The social engineering attack surface manipulates people into sharing information they shouldn’t share, downloading software they shouldn’t download, visiting websites they shouldn’t visit, sending money to criminals, or making other mistakes that compromise their personal or organizational assets or security.

An organization should assess the risk to the sensitive data being processes by the system examining each of these attack surfaces.

Users could have access to highly sensitive data that enables a bypass of controls, such as encryption keys, or have the rights to perform highly privileged actions, such transfer large sums of money. Even when a system monitors users, they may abuse their rights resulting in catastrophic business consequences.

Separation of duties is the principle that users with powerful access to data or actions require more than one user to complete the action. It provides an organization the ability to divide administrative functions across individuals without overlapping responsibilities, so that one user doesn't hold unlimited authority.

With activities such as managing encryption keys, the organization will require encryption key administrators to manage different parts of a key so that no single administrator has knowledge of the whole key. With business transactions, the application may require a person requesting a transaction to have one or more approvers for it to complete.

For some industries, a regulator may require separation of duties for powerful functions as a part of regulatory guidance. Separation of duties helps businesses comply with government regulations and simplifies the management of authorities.

Products or services contain many different points of configuration and there is a desire to make then as easy to use as possible. As a result, the product has an insecure security configuration such as network ports open or allowing easy to remember passwords.

Secure by default is the principle that an organization received products or services configured in a secure state out of the box. The products are setup to protect against the most prevalent threats and vulnerabilities without end-users having to take additional steps to secure them.

A system may be securely configured at the start, but a developer can subsequently make a change that modifies the configuration or a threat actor makes a change through a vulnerability that compromises the system.

Continuous compliance is the principle that the security configuration of the system is constantly checked, starting with the system development through to the ongoing running system. The intent of continuous compliance is to find security issues and vulnerabilities before threat actors do.

Ideally compliance checks are all automated and covers all security configurations including the cloud platform, the container platform, middleware and compute images such as virtual servers and containers. With compute images, a better approach may be to use Infrastructure as Code (IaC) to replace the whole image regularly.

Practices

An application that processes sensitive business data, needs to be well-designed for security and compliance to offer adequate protection. Experience from design, build and run of hybrid cloud workloads has shown a number of practices support effective delivery of a secure and compliant system.

These suggested practices help deliver complete security and compliance. Another way of looking at this list is that security capabilities or services are just applications running on hybrid cloud infrastructure. A security architect for these services is an application and infrastructure architect for the domains of security and compliance. Ensure that the activities completed for each security service receives the same attention of detail a critical business application would receive.

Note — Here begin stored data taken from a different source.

/-- A domain among the first six that reads 0 makes the least margin 0. -/
theorem leastMargin_zero {l : List (BitVec 3)} (h : 0#3 ∈ l.take 6) :
    ((List.range 6).map fun d => min 4 ((l.map BitVec.toNat).getD d 0)).foldl min 4 = 0 := by
  obtain ⟨d, hd, hzero⟩ := List.getElem_of_mem h
  have hd6 : d < 6 := by
    rw [List.length_take] at hd
    omega
  have hread : (l.map BitVec.toNat).getD d 0 = 0 := by
    rw [List.getElem_take] at hzero
    rw [List.length_take] at hd
    have hlen : d < l.length := by omega
    simp [List.getD, hlen, hzero]
  have hmem : 0 ∈ (List.range 6).map fun d => min 4 ((l.map BitVec.toNat).getD d 0) :=
    List.mem_map.mpr ⟨d, List.mem_range.mpr hd6, by rw [hread]; rfl⟩
  exact Nat.le_zero.mp ((foldl_min_le _ 4).2 0 hmem)

/-- With too little margin, and a step left, the plan goes up one code, which is commanded. -/
theorem State.planStep_up {s : State} (hfree : s.avsFree = true) (hleft : s.age.steps < s.get F.AGE.ACCL_CFG.MAX_STEPS) (hcode : s.avsCode < 60) :
    (s.planStep 0).get F.AGE.ACCL_STS.STATE = s.get F.AGE.ACCL_STS.STATE ∧ (s.planStep 0).age.steps = s.age.steps + 1 ∧
      (s.planStep 0).avs.busy = some (s.avsCode + 1) := by
  have hguard : 0 < s.guard := by
    simp only [State.guard]
    omega
  simp [State.planStep, hfree, hleft, hcode, hguard, State.avsSend]
  rfl

/-- A measurement that finds a domain without margin. -/
theorem State.measureSeen_up {s : State} {ms : List (BitVec 3)} (osc : List Nat) (hstate : s.get F.AGE.ACCL_STS.STATE = 2) (hguide : s.guideOn = true)
    (hfree : s.avsFree = true) (hleft : s.age.steps < s.get F.AGE.ACCL_CFG.MAX_STEPS) (hcode : s.avsCode < 60) (hzero : 0#3 ∈ ms.take 6) :
    (s.measureSeen (ms.map BitVec.toNat) osc).get F.AGE.ACCL_STS.STATE = 2 ∧
      (s.measureSeen (ms.map BitVec.toNat) osc).age.steps = s.age.steps + 1 ∧
      (s.measureSeen (ms.map BitVec.toNat) osc).avs.busy = some (s.avsCode + 1) := by
  unfold State.measureSeen
  rw [if_neg (by simp [hstate, hguide]), leastMargin_zero hzero]
  extract_lets t u
  have ht : s.Sensed t := List.foldlRecOn (List.range 6) _ ⟨rfl, rfl, fun _ _ => rfl⟩ fun _ h d hd => h.showMargin _ (List.mem_range.mp hd)
  have hu : s.Sensed u := List.foldlRecOn (List.range 24) _ ht fun _ h i hi => h.showOsc _ (List.mem_range.mp hi)
  have hcode' : u.avsCode = s.avsCode := by
    simp only [State.avsCode, hu.avs, hu.get _ (show F.AGE.AVS_STS.CODE.notSensor by decide),
      hu.get _ (show F.PWR.AVS_STS.SENT_CODE.notSensor by decide)]
  have hfree' : u.avsFree = true := by
    rw [← hfree]
    simp only [State.avsFree, State.flag, hu.get _ (show F.PWR.AVS_CTL.FIXED.notSensor by decide),
      hu.get _ (show F.PWR.AVS_STS.BUS_ERR.notSensor by decide)]
  have hleft' : u.age.steps < u.get F.AGE.ACCL_CFG.MAX_STEPS := by rw [hu.age, hu.get _ (by decide)]; exact hleft
  obtain ⟨hstep, hsteps, hbusy⟩ := State.planStep_up hfree' hleft' (by rw [hcode']; exact hcode)
  exact ⟨by rw [hstep, hu.get _ (by decide), hstate], by rw [hsteps, hu.age], by rw [hbusy, hcode']⟩

/-! ### The pitch (R386 to R390) -/

/-- What a reload of one class leaves: the work that waits, the telemetry, the core and every field but its status. -/
structure State.Reloaded (s t : State) : Prop where
  jobs : t.jobs = s.jobs
  tele : t.tele = s.tele
  core : t.core = s.core
  pitch : t.get F.BUDGET.PITCH_STS.PITCH = s.get F.BUDGET.PITCH_STS.PITCH

theorem State.Reloaded.set {s t : State} (h : s.Reloaded t) {g : Fld} (v : Nat) (hg : F.BUDGET.PITCH_STS.PITCH.key ≠ g.key) : s.Reloaded (t.set g v) where
  jobs := h.jobs
  tele := h.tele
  core := h.core
  pitch := (State.get_set_other _ _ _ _ hg).trans h.pitch

theorem State.Reloaded.budget {s t : State} (h : s.Reloaded t) (b : Tab ClassUse) : s.Reloaded { t with budget := b } :=
  ⟨h.jobs, h.tele, h.core, h.pitch⟩

theorem State.Reloaded.reload {s t : State} (h : s.Reloaded t) {c : Nat} (hc : c < 8) : s.Reloaded (t.reload c) := by
  have hkey (lo w : Nat) (hlo : lo < 64) : F.BUDGET.PITCH_STS.PITCH.key ≠ (fld 0x62 (0x140 + 0x8 * c) lo w 0).key := by
    simp only [F.BUDGET.PITCH_STS.PITCH, fld]
    omega
  unfold State.reload
  dsimp only
  split
  · exact (((h.set _ (hkey _ _ (by decide))).set _ (hkey _ _ (by decide))).set _ (hkey _ _ (by decide))).budget _
  · exact ((h.set _ (hkey _ _ (by decide))).set _ (hkey _ _ (by decide))).budget _

theorem State.serveClass_idle {s : State} (h : s.jobs = []) (c n : Nat) : s.serveClass c n = s := by
  cases n with
  | zero => rfl
  | succ n => simp [State.serveClass, h]

theorem State.serveClasses_idle {s : State} (h : s.jobs = []) (l : List Nat) :
    l.foldl (fun s c => s.serveClass c (s.leftReg c + s.leftDram c + s.jobs.length)) s = s := by
  induction l with
  | nil => rfl
  | cons c l ih => rw [List.foldl_cons, State.serveClass_idle h, ih]

theorem State.censusWalk_idle {s : State} (h : s.core.censusLeft = 0) : s.censusWalk = s := by
  rw [State.censusWalk]
  exact if_pos h

theorem State.freezeEnd_self (s : State) : s.freezeEnd s = s := by simp [State.freezeEnd]

@[simp] theorem State.marginStart_tele (s : State) : s.marginStart.tele = s.tele := by
  unfold State.marginStart
  split <;> rfl

theorem State.marginStart_keeps (s : State) :
    s.marginStart.age = s.age ∧ s.marginStart.avs = s.avs ∧ (∀ f : Fld, f.key ≠ F.AGE.ACCL_STS.STATE.key → s.marginStart.get f = s.get f) ∧
      s.marginStart.budget = s.budget ∧ s.marginStart.jobs = s.jobs := by
  unfold State.marginStart
  split
  · exact ⟨rfl, rfl, fun f h => State.get_set_other _ _ _ _ h, rfl, rfl⟩
  · exact ⟨rfl, rfl, fun _ _ => rfl, rfl, rfl⟩

/-- A pass that measures, or that has read its sensors, measures. -/
theorem State.marginStart_measures {s : State} (h : s.get F.AGE.ACCL_STS.STATE = 2 ∨ s.get F.AGE.ACCL_STS.STATE = 1 ∧ s.age.sensed = true) :
    s.marginStart.get F.AGE.ACCL_STS.STATE = 2 := by
  unfold State.marginStart
  split
  case isTrue => exact State.get_set_same ..
  case isFalse hno => exact h.resolve_right hno

theorem State.marginStart_pitch (s : State) : s.marginStart.get F.BUDGET.PITCH_STS.PITCH = s.get F.BUDGET.PITCH_STS.PITCH := by
  unfold State.marginStart
  split
  · exact State.get_set_other _ _ _ _ (by decide)
  · rfl

@[simp] theorem State.selfTests_uncounted (s : State) : s.selfTests.uncounted = s.uncounted := by
  unfold State.selfTests State.free
  dsimp only
  split
  · rfl
  · exact State.spend_uncounted ..

theorem State.selfTests_flds (s : State) : s.selfTests.flds = s.flds := by
  unfold State.selfTests State.free
  dsimp only
  split
  · rfl
  · exact State.flds_spend ..

/-- With no work waiting, a pitch begins: its number moves on and no record has been written in it. -/
theorem State.pitchStart_idle {s : State} (hjobs : s.jobs = []) (hqueue : s.tele.queue = []) (hcensus : s.core.censusLeft = 0)
    (hfreeze : s.tele.freezeQ = []) :
    s.pitchStart.tele.wrote = (0, 0, 0) ∧ s.pitchStart.get F.BUDGET.PITCH_STS.PITCH = (s.get F.BUDGET.PITCH_STS.PITCH + 1) % 2 ^ 48 := by
  unfold State.pitchStart
  extract_lets t u _ v w x
  have ht : s.Reloaded t := List.foldlRecOn (List.range 8) _ ⟨rfl, rfl, rfl, rfl⟩ fun _ h c hc => h.reload (List.mem_range.mp hc)
  clear_value t
  have hujobs : u.jobs = [] := by rw [← hjobs, ← ht.jobs]; simp [u]
  have hucore : u.core = s.core := by rw [← ht.core]; simp [u]
  have huncounted : u.uncounted = s.uncounted := by
    rw [State.uncounted, State.uncounted, ← ht.tele]
    exact State.count_uncounted ..
  have hupitch : u.get F.BUDGET.PITCH_STS.PITCH = (s.get F.BUDGET.PITCH_STS.PITCH + 1) % 2 ^ 48 := by
    rw [← ht.pitch]
    refine (State.get_count ..).trans ?_
    rw [State.sets_cons, State.sets_cons, State.sets_nil, State.get_set_other _ _ _ _ (by decide), State.get_set_same]
    rfl
  clear_value u
  have hvjobs : v.jobs = [] := hujobs
  have hvcore : v.core = s.core := hucore
  have hpitch : v.get F.BUDGET.PITCH_STS.PITCH = (s.get F.BUDGET.PITCH_STS.PITCH + 1) % 2 ^ 48 := hupitch
  have hvqueue : v.tele.queue = [] := (congrArg Tele.queue huncounted :).trans hqueue
  have hvfreeze : v.tele.freezeQ = [] := (congrArg Tele.freezeQ huncounted :).trans hfreeze
  have hw : w = v.marginStart := by
    unfold w
    rw [State.censusWalk_idle (by rw [hvcore]; exact hcensus), State.serveClasses_idle hvjobs]
  have hx : x = v.marginStart := by
    unfold x
    rw [hw, State.marginStart_tele, hvqueue]
    rfl
  have hend : x.freezeEnd (x.freezeDrain x.tele.freezeQ.length) = v.marginStart := by
    rw [hx, State.marginStart_tele, hvfreeze]
    exact State.freezeEnd_self _
  rw [hend]
  refine ⟨?_, ?_⟩
  · refine (congrArg Tele.wrote (State.selfTests_uncounted _) :).trans ?_
    rw [State.uncounted, State.marginStart_tele]
  · rw [State.get_of_flds (State.selfTests_flds _), State.marginStart_pitch, hpitch]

Shared responsibilities for the delivery of security and compliance in a hybrid cloud environment depends on the service models, compute platforms, and cloud service providers used by the workload or application. A security architect must document and communicate the responsibilities covering the design, build and run of the security services. Without clarity, gaps may exist in the security of the solution.

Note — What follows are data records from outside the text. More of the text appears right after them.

-- ==== Sys2Proof/Machine/Flags.lean ====
section
/-! DEFINITION. The block has no flags, condition codes or status bits (10_state R28): a comparison's result goes to a
register as 0 or 1, or decides a branch. This file holds the comparisons (42_branches R151 to R156, 45_arith_imm R201 (c)). -/

namespace Sys2Proof.Machine

/-- `signed(a) < signed(b)`, over the full 32 bits (R153, R201). -/
def ltSigned (a b : Word) : Bool := a.slt b

/-- `a < b` as unsigned 32-bit values (R155, R201). -/
def ltUnsigned (a b : Word) : Bool := a.ult b

/-- A comparison result in a register: exactly 0 or 1 (R192, R201). -/
def boolWord (c : Bool) : Word := if c then 1#32 else 0#32

end Sys2Proof.Machine
end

Each dimension has a different impact on shared responsibilities:

Cloud service model - The NIST definition of cloud computing the different scope of responsibilities depending on the cloud service model, such as IaaS, PaaS, SaaS or distributed cloud. Security services are part of the shared responsibilities. For example, the shared responsibilities for IBM Cloud include identity and access management, and security and regulation compliance. The shared responsibilities for these categories vary depending on the cloud service model.
Compute platform - The hosting of a workload may be one or more compute platforms, such as bare metals servers, virtual servers, container platforms and serverless. Each compute platform has a different set of shared responsibilities. For example, bare metal servers require the owner of the workload to be responsible for all the security controls on the platform except for the physical hardware and network integration.
Cloud service provider - The responsibilities also change depending on the cloud service provider. For example, the kubernetes platform from each cloud service provider are different (unless you are using Red Hat OpenShift) as each consists of a different set of curated open source packages.

So why should a security architect care about the differences in service ownership? The team providing security operations may have predefined security services to support the running of the service. The security services may be a part of the cloud platform or may be on-premises requiring extensive integration.

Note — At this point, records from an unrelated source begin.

-- ==== Sys2Proof/Tests/Slice0.lean ====
section
/-! SUPPORT. The model's own tests. Words, inputs and results are those of the examples and vectors of spec/ (the file is
named beside each group); none comes from a run of this model. -/

namespace Sys2Proof.Tests

open Sys2Proof.Machine

/-! ### Helpers -/

/-- Every register 0 unless given, `pc = 0x100`, `cycles = 0` (95_test_vectors, conventions). -/
def start (regs : List (RegIdx × Word)) : State :=
  regs.foldl (fun s p => s.setReg p.1 p.2) { State.reset with pc := 0x100#32 }

/-- The same with cells given as a canonical list. -/
def startMem (regs : List (RegIdx × Word)) (mem : Memory) : State := { start regs with mem := mem }

/-- The step that fetches `w` at `pc`. -/
def stepOf (w : Word) (s : State) : Host.Outcome State Fault Refusal := step (s.placeWord w)

/-- What `f` reads of the next state. -/
def after {α : Type} (o : Host.Outcome State Fault Refusal) (f : State → α) : Option α :=
  match o with
  | .next t => some (f t)
  | .fault _ => none
  | .refused _ => none

/-- `x[5]` after the word at `0x100` with `x[6]` and `x[7]` as given. -/
def x5After (w x6 x7 : Word) : Option Word := after (stepOf w (start [(6#5, x6), (7#5, x7)])) fun t => t.readReg 5#5

/-- `pc` after the word at `0x100` with `x[1]` and `x[2]` as given. -/
def pcAfter (w x1 x2 : Word) : Option Word := after (stepOf w (start [(1#5, x1), (2#5, x2)])) fun t => t.pc

/-- The fault record after the word at `0x100`. -/
def faultAfter (w : Word) (s : State) : Option (Option Fault) := after (stepOf w s) fun t => t.fault

/-! ### Well-formedness: one ill-formed term per check -/

theorem test_wf_branch_odd : WellFormed (.beq 1 2 0x0009#13) = false := by decide
theorem test_wf_jal_odd : WellFormed (.jal 1 0x000001#21) = false := by decide
theorem test_wf_lui_low_bits : WellFormed (.lui 5 0x12345001#32) = false := by decide
theorem test_wf_auipc_low_bits : WellFormed (.auipc 5 0x00000800#32) = false := by decide
theorem test_wf_accepts : WellFormed (.bne 5 0 0x1FF8#13) = true ∧ WellFormed (.jal 0 0x1FFFEC#21) = true ∧
    WellFormed (.lui 5 0x12345000#32) = true := by decide

/-! ### Decoding: one word per constructor, bit 31 first (fields of 30_encoding R94 to R112, examples of 40 to 48) -/

theorem test_decode_lui : decode 0b00010010001101000101_00101_0110111#32 = .ok (.lui 5 0x12345000#32) := by decide
theorem test_decode_auipc : decode 0b00000000000000000001_00101_0010111#32 = .ok (.auipc 5 0x00001000#32) := by decide
theorem test_decode_jal : decode 0b1_1111110110_1_11111111_00000_1101111#32 = .ok (.jal 0 0x1FFFEC#21) := by decide
theorem test_decode_jalr : decode 0b000000001000_00001_000_00001_1100111#32 = .ok (.jalr 1 1 0x008#12) := by decide
theorem test_decode_beq : decode 0b0_111111_00000_00000_000_1111_1_1100011#32 = .ok (.beq 0 0 0x0FFE#13) := by decide
theorem test_decode_bne : decode 0b1_111111_00000_00101_001_1100_1_1100011#32 = .ok (.bne 5 0 0x1FF8#13) := by decide
theorem test_decode_blt : decode 0b0_000000_00010_00001_100_0100_0_1100011#32 = .ok (.blt 1 2 0x0008#13) := by decide
theorem test_decode_bge : decode 0b0_000000_00010_00001_101_0100_0_1100011#32 = .ok (.bge 1 2 0x0008#13) := by decide
theorem test_decode_bltu : decode 0b0_000000_00010_00001_110_0100_0_1100011#32 = .ok (.bltu 1 2 0x0008#13) := by decide
theorem test_decode_bgeu : decode 0b0_000000_00010_00001_111_0100_0_1100011#32 = .ok (.bgeu 1 2 0x0008#13) := by decide
theorem test_decode_lb : decode 0b000000000000_00110_000_00101_0000011#32 = .ok (.lb 5 6 0x000#12) := by decide
theorem test_decode_lh : decode 0b000000000001_00110_001_00101_0000011#32 = .ok (.lh 5 6 0x001#12) := by decide
theorem test_decode_lw : decode 0b111111111100_00110_010_00101_0000011#32 = .ok (.lw 5 6 0xFFC#12) := by decide
theorem test_decode_lbu : decode 0b000000000000_00110_100_00101_0000011#32 = .ok (.lbu 5 6 0x000#12) := by decide
theorem test_decode_lhu : decode 0b000000000011_00110_101_00101_0000011#32 = .ok (.lhu 5 6 0x003#12) := by decide
theorem test_decode_sb : decode 0b0000000_00101_00110_000_00001_0100011#32 = .ok (.sb 6 5 0x001#12) := by decide
theorem test_decode_sh : decode 0b0000000_00101_00110_001_00000_0100011#32 = .ok (.sh 6 5 0x000#12) := by decide
theorem test_decode_sw : decode 0b1111111_00101_00110_010_11100_0100011#32 = .ok (.sw 6 5 0xFFC#12) := by decide
theorem test_decode_addi : decode 0b111111111111_00000_000_00001_0010011#32 = .ok (.addi 1 0 0xFFF#12) := by decide
theorem test_decode_slti : decode 0b111111111111_00110_010_00101_0010011#32 = .ok (.slti 5 6 0xFFF#12) := by decide
theorem test_decode_sltiu : decode 0b111111111111_00110_011_00101_0010011#32 = .ok (.sltiu 5 6 0xFFF#12) := by decide
theorem test_decode_xori : decode 0b111111111111_00110_100_00101_0010011#32 = .ok (.xori 5 6 0xFFF#12) := by decide
theorem test_decode_ori : decode 0b100000000000_00110_110_00101_0010011#32 = .ok (.ori 5 6 0x800#12) := by decide
theorem test_decode_andi : decode 0b000011111111_00110_111_00101_0010011#32 = .ok (.andi 5 6 0x0FF#12) := by decide
theorem test_decode_slli : decode 0b0000000_00001_00110_001_00101_0010011#32 = .ok (.slli 5 6 1#5) := by decide
theorem test_decode_srli : decode 0b0000000_00001_00110_101_00101_0010011#32 = .ok (.srli 5 6 1#5) := by decide
theorem test_decode_srai : decode 0b0100000_11111_00110_101_00101_0010011#32 = .ok (.srai 5 6 31#5) := by decide
theorem test_decode_add : decode 0b0000000_00111_00110_000_00101_0110011#32 = .ok (.add 5 6 7) := by decide
theorem test_decode_sub : decode 0b0100000_00111_00110_000_00101_0110011#32 = .ok (.sub 5 6 7) := by decide
theorem test_decode_sll : decode 0b0000000_00111_00110_001_00101_0110011#32 = .ok (.sll 5 6 7) := by decide
theorem test_decode_slt : decode 0b0000000_00111_00110_010_00101_0110011#32 = .ok (.slt 5 6 7) := by decide
theorem test_decode_sltu : decode 0b0000000_00111_00110_011_00101_0110011#32 = .ok (.sltu 5 6 7) := by decide
theorem test_decode_xor : decode 0b0000000_00111_00110_100_00101_0110011#32 = .ok (.xor 5 6 7) := by decide
theorem test_decode_srl : decode 0b0000000_00111_00110_101_00101_0110011#32 = .ok (.srl 5 6 7) := by decide
theorem test_decode_sra : decode 0b0100000_00111_00110_101_00101_0110011#32 = .ok (.sra 5 6 7) := by decide
theorem test_decode_or : decode 0b0000000_00111_00110_110_00101_0110011#32 = .ok (.or 5 6 7) := by decide
theorem test_decode_and : decode 0b0000000_00111_00110_111_00101_0110011#32 = .ok (.and 5 6 7) := by decide
theorem test_decode_fence : decode 0b0000_1111_1111_00000_000_00000_0001111#32 = .ok .fence := by decide
theorem test_decode_ecall : decode 0b000000000000_00000_000_00000_1110011#32 = .ok .ecall := by decide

For example, an internal security operations team may use a different technology from a global systems integrator (GSI) such as IBM Consulting. For the internal security team their security control plane hosting the security services may be on-premises, whereas the GSI may be using cloud security services provided by another cloud service provider.

For the Software-as-a-Service (SaaS) cloud service model, only application security administration is available to the consumer of the cloud service. Security is normally built-in to the application as a part of the service with limited scope to control the security configuration. In this case the SaaS provider holds most of the security operations responsibilities.

Without documented responsibilities, there might not be owners assigned to design, build and run security components that are a dependency to the running of the workload. Understanding shared responsibilities for the security services enables the solution architecture to meet the operational needs and avoids a rework of the solution at a later stage in the project.

Security services in a hybrid cloud architecture use different cloud service models, compute platforms and cloud service providers. These services need an agreed control plane architecture to give consistent management and oversight of security and compliance.

With an enterprise that has on-premises data center workloads, the control plane may reside in an on-premises data center to be resilient to a failure of a cloud service provider. However, an on-premises security service won't necessarily have the ability to fully manage the cloud platform. Therefore, architect a control plane architecture to report security status and identify risks across the different cloud service providers.

With born-in-the-cloud organizations, hosting of the control plane could be another cloud, hosted in a point-of-presense (POP), or hosted in a co-lo data center. The security control plane may need to be available, even if a failure in a cloud service provider has occurred.

As a security architect, it's important to document and agree an architectural decision to ensure alignment on the security control plane architecture across an organization. Make this decision early on in the project to ensure the solution meets the strategy of the organization.

Security isn't primarily about deploying security capabilities, it's about protection of business data and processes from threats. Use a systematic approach to trace the data flows through the system to identify the security controls to protect data in transit, at rest and in use.

Architects must identify sensitive data for protection by starting with a system context diagram to identify the system boundary and external interactions that initiate the data flows through the system. Internal data flows of the application are then examined using a diagram to described the functional components, such as a component diagram.

As architects move onto the implementation, they examine the data flows between the components deployed onto the cloud infrastructure using a cloud architecture diagram. IBM has created a technical diagram design language that enables a design that's independent of a cloud service provider.

To identify the threats to these data flows, use threat modeling both for the workload functional components and the infrastructure for the workload.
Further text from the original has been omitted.